• _WORK INSTRUCTION_
In the data that follows, count each line with the string "startPrefetch"; the reply is the number only.

Extracted records
········

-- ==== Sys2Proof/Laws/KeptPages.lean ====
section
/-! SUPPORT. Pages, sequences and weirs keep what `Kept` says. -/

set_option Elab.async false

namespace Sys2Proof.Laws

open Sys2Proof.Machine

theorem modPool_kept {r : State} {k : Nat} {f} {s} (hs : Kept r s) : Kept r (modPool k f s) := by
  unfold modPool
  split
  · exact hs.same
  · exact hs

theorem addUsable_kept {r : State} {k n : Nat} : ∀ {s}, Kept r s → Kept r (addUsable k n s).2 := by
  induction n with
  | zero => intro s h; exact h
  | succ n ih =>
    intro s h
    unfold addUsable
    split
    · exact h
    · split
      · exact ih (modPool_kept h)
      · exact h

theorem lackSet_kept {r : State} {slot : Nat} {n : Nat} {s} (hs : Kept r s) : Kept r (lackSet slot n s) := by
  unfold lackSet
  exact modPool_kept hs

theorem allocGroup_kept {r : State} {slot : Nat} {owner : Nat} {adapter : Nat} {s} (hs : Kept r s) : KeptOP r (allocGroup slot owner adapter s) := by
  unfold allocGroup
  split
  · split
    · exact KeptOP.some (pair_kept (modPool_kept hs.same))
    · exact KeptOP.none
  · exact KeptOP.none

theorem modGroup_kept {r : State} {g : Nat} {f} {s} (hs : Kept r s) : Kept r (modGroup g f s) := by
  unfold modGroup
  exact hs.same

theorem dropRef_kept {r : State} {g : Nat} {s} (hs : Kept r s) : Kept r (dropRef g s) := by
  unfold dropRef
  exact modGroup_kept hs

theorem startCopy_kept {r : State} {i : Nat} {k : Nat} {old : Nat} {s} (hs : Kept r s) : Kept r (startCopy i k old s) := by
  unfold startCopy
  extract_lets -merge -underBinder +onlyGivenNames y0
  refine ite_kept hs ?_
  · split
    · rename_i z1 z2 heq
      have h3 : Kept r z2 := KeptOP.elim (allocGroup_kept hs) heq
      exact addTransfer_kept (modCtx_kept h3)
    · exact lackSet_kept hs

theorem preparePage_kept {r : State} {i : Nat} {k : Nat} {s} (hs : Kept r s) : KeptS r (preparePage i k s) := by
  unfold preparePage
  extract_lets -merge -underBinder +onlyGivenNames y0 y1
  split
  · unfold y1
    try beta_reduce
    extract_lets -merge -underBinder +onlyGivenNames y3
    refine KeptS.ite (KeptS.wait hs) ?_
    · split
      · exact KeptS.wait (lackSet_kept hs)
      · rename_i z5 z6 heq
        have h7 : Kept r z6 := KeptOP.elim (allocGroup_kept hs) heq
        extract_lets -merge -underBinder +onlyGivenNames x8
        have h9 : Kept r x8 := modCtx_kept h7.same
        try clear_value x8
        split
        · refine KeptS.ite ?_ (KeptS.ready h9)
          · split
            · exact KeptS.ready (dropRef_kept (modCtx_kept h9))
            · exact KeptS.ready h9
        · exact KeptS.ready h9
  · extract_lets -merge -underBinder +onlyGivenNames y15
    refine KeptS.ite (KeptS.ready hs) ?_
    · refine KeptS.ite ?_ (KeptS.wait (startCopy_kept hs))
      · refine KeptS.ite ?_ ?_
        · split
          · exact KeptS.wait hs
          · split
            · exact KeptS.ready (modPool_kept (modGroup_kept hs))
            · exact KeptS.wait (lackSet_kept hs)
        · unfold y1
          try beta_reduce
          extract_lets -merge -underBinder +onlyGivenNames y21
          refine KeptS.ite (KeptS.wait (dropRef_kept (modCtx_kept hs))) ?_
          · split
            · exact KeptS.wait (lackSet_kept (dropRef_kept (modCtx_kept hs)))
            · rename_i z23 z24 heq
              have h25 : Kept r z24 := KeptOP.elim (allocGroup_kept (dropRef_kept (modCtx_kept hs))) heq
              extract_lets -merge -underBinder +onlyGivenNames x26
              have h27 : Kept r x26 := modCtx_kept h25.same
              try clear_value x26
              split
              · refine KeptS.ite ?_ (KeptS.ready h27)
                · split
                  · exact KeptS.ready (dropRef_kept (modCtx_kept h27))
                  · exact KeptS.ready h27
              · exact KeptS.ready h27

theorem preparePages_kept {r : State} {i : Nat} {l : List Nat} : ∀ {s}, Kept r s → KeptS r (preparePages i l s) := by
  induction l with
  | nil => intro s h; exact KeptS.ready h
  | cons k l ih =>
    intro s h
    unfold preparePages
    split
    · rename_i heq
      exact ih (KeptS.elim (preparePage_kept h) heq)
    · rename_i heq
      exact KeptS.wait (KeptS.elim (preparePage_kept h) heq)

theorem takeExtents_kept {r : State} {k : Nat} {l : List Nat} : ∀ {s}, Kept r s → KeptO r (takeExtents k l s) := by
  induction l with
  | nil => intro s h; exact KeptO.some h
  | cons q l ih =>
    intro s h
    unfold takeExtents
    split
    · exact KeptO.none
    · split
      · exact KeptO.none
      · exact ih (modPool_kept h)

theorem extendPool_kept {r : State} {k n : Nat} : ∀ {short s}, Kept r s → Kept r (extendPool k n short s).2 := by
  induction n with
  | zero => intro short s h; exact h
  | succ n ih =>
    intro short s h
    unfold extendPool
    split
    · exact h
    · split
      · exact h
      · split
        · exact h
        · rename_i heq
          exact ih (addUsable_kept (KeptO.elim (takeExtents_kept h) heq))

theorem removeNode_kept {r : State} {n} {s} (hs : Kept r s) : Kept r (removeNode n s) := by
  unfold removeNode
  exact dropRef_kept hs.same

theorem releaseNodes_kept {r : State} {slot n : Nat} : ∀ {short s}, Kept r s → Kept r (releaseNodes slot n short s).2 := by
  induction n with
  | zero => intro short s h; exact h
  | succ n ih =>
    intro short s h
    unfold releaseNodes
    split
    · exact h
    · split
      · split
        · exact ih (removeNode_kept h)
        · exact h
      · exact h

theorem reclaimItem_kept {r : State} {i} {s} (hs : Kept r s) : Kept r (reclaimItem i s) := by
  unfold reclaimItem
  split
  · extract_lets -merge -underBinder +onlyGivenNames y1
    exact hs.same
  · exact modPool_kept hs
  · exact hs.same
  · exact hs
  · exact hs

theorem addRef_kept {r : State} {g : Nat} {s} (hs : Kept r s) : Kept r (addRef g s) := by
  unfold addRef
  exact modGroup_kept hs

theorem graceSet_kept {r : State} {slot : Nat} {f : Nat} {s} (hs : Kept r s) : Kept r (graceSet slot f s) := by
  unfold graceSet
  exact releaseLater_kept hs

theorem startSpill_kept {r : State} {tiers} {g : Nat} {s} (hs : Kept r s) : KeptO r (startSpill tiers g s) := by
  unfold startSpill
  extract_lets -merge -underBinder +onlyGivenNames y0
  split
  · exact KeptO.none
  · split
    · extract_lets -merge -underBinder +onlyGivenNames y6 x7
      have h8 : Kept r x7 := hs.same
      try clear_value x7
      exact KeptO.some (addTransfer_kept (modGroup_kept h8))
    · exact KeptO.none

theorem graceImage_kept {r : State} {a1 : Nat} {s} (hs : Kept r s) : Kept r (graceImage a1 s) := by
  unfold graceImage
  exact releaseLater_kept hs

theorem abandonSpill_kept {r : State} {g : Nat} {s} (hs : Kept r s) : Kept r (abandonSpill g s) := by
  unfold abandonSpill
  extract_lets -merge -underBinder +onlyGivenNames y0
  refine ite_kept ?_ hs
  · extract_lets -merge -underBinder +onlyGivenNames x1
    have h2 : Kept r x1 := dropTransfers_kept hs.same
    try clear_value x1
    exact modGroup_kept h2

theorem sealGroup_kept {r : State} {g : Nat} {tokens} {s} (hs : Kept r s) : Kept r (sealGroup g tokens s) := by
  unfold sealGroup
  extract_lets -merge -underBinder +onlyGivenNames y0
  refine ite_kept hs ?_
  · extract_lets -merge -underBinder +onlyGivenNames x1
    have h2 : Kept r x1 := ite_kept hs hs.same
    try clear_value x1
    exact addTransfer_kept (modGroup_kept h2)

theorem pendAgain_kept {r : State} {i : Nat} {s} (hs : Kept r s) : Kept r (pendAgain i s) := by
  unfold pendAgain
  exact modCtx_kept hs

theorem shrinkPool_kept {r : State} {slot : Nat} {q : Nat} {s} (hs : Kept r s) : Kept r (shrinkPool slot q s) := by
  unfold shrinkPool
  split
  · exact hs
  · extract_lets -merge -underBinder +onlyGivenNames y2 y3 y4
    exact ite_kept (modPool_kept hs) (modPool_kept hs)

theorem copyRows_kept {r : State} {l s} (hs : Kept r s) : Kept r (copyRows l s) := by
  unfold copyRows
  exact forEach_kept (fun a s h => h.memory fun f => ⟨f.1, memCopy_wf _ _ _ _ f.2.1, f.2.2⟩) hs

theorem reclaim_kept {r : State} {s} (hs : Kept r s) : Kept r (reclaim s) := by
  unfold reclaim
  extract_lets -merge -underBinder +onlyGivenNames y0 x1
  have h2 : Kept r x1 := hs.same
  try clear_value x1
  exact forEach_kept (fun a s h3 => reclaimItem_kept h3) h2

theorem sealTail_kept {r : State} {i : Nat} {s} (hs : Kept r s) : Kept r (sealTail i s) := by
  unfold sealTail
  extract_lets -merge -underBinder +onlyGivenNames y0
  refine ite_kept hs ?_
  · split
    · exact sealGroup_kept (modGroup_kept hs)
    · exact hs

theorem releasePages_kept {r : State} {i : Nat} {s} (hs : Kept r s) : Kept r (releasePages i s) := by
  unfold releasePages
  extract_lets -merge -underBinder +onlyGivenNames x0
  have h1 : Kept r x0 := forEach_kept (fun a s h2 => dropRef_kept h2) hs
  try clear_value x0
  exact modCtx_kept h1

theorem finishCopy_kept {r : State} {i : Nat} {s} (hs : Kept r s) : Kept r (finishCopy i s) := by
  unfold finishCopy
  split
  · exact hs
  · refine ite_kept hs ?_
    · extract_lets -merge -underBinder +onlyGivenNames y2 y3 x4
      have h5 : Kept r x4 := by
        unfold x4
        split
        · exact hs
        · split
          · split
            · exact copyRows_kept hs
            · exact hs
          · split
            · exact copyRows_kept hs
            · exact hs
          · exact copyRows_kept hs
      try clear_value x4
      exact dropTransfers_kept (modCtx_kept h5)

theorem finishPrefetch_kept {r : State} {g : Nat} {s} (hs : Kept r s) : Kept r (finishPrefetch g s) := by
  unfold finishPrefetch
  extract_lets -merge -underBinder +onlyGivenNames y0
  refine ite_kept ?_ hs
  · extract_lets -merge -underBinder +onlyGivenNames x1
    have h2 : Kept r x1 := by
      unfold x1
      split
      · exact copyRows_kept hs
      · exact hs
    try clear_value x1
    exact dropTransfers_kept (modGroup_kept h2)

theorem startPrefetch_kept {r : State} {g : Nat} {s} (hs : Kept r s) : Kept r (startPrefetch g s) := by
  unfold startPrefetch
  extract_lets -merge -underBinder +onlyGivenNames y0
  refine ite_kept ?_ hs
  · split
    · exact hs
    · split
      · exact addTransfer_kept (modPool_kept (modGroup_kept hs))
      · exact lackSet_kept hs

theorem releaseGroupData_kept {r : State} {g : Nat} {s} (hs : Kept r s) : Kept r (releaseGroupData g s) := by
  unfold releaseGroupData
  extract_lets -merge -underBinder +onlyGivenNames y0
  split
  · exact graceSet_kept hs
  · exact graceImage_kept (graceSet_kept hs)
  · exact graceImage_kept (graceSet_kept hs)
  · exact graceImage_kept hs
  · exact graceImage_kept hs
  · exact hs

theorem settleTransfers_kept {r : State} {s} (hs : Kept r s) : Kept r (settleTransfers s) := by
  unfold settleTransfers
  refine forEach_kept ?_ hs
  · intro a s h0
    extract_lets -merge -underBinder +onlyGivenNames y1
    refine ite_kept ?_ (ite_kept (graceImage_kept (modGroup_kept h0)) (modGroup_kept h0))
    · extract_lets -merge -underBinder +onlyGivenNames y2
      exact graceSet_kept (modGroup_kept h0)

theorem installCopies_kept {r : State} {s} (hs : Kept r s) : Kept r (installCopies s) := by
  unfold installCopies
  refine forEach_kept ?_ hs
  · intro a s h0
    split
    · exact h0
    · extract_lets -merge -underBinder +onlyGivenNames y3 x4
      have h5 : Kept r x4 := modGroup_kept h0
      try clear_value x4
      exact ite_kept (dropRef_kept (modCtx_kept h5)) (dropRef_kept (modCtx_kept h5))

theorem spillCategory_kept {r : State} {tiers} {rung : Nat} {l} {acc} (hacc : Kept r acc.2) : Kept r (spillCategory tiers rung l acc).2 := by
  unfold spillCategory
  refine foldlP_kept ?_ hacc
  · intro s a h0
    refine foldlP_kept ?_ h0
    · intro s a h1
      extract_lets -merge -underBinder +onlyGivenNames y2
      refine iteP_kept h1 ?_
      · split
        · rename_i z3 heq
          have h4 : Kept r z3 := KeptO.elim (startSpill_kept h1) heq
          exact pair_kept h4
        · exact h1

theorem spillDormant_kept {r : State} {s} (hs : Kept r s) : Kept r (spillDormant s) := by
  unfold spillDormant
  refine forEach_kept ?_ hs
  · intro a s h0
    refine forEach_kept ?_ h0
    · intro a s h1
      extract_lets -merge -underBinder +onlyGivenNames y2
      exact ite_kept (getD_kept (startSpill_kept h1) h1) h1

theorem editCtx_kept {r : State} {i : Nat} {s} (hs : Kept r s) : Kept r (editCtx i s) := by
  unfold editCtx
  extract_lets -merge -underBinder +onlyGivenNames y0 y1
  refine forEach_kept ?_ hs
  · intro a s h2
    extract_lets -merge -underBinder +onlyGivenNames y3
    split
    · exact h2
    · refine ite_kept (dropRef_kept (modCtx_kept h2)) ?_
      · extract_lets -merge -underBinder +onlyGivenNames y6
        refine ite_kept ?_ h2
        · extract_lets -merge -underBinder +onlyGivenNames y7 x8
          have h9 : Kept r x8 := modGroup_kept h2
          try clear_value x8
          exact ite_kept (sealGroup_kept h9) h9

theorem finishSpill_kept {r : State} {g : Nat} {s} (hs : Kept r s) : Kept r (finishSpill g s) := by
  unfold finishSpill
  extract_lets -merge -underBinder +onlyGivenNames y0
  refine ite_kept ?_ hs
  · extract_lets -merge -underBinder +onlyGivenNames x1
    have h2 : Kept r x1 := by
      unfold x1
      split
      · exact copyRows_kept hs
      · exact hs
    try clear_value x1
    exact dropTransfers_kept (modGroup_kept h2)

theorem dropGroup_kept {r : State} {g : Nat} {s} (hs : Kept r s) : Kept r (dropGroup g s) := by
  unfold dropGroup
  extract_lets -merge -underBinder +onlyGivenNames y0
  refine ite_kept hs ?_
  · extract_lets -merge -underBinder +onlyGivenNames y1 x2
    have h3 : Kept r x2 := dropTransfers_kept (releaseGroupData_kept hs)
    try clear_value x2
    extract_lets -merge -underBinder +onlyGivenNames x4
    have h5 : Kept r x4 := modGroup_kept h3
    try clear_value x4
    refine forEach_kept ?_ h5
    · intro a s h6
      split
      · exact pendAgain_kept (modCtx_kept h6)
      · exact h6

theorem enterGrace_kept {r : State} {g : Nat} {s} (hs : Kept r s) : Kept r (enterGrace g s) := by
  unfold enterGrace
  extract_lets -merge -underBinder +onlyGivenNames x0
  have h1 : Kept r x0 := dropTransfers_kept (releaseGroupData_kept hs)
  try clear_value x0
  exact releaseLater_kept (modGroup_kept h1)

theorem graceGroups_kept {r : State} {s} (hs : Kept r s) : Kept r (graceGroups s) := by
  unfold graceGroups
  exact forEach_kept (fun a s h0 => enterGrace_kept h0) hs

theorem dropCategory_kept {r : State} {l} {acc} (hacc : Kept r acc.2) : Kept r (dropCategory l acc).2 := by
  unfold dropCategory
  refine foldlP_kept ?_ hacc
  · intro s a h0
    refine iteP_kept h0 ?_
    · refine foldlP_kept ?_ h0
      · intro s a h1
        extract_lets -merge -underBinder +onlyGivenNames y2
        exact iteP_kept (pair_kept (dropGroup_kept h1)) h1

········

• _ANSWER TO THIS PROBLEM_
2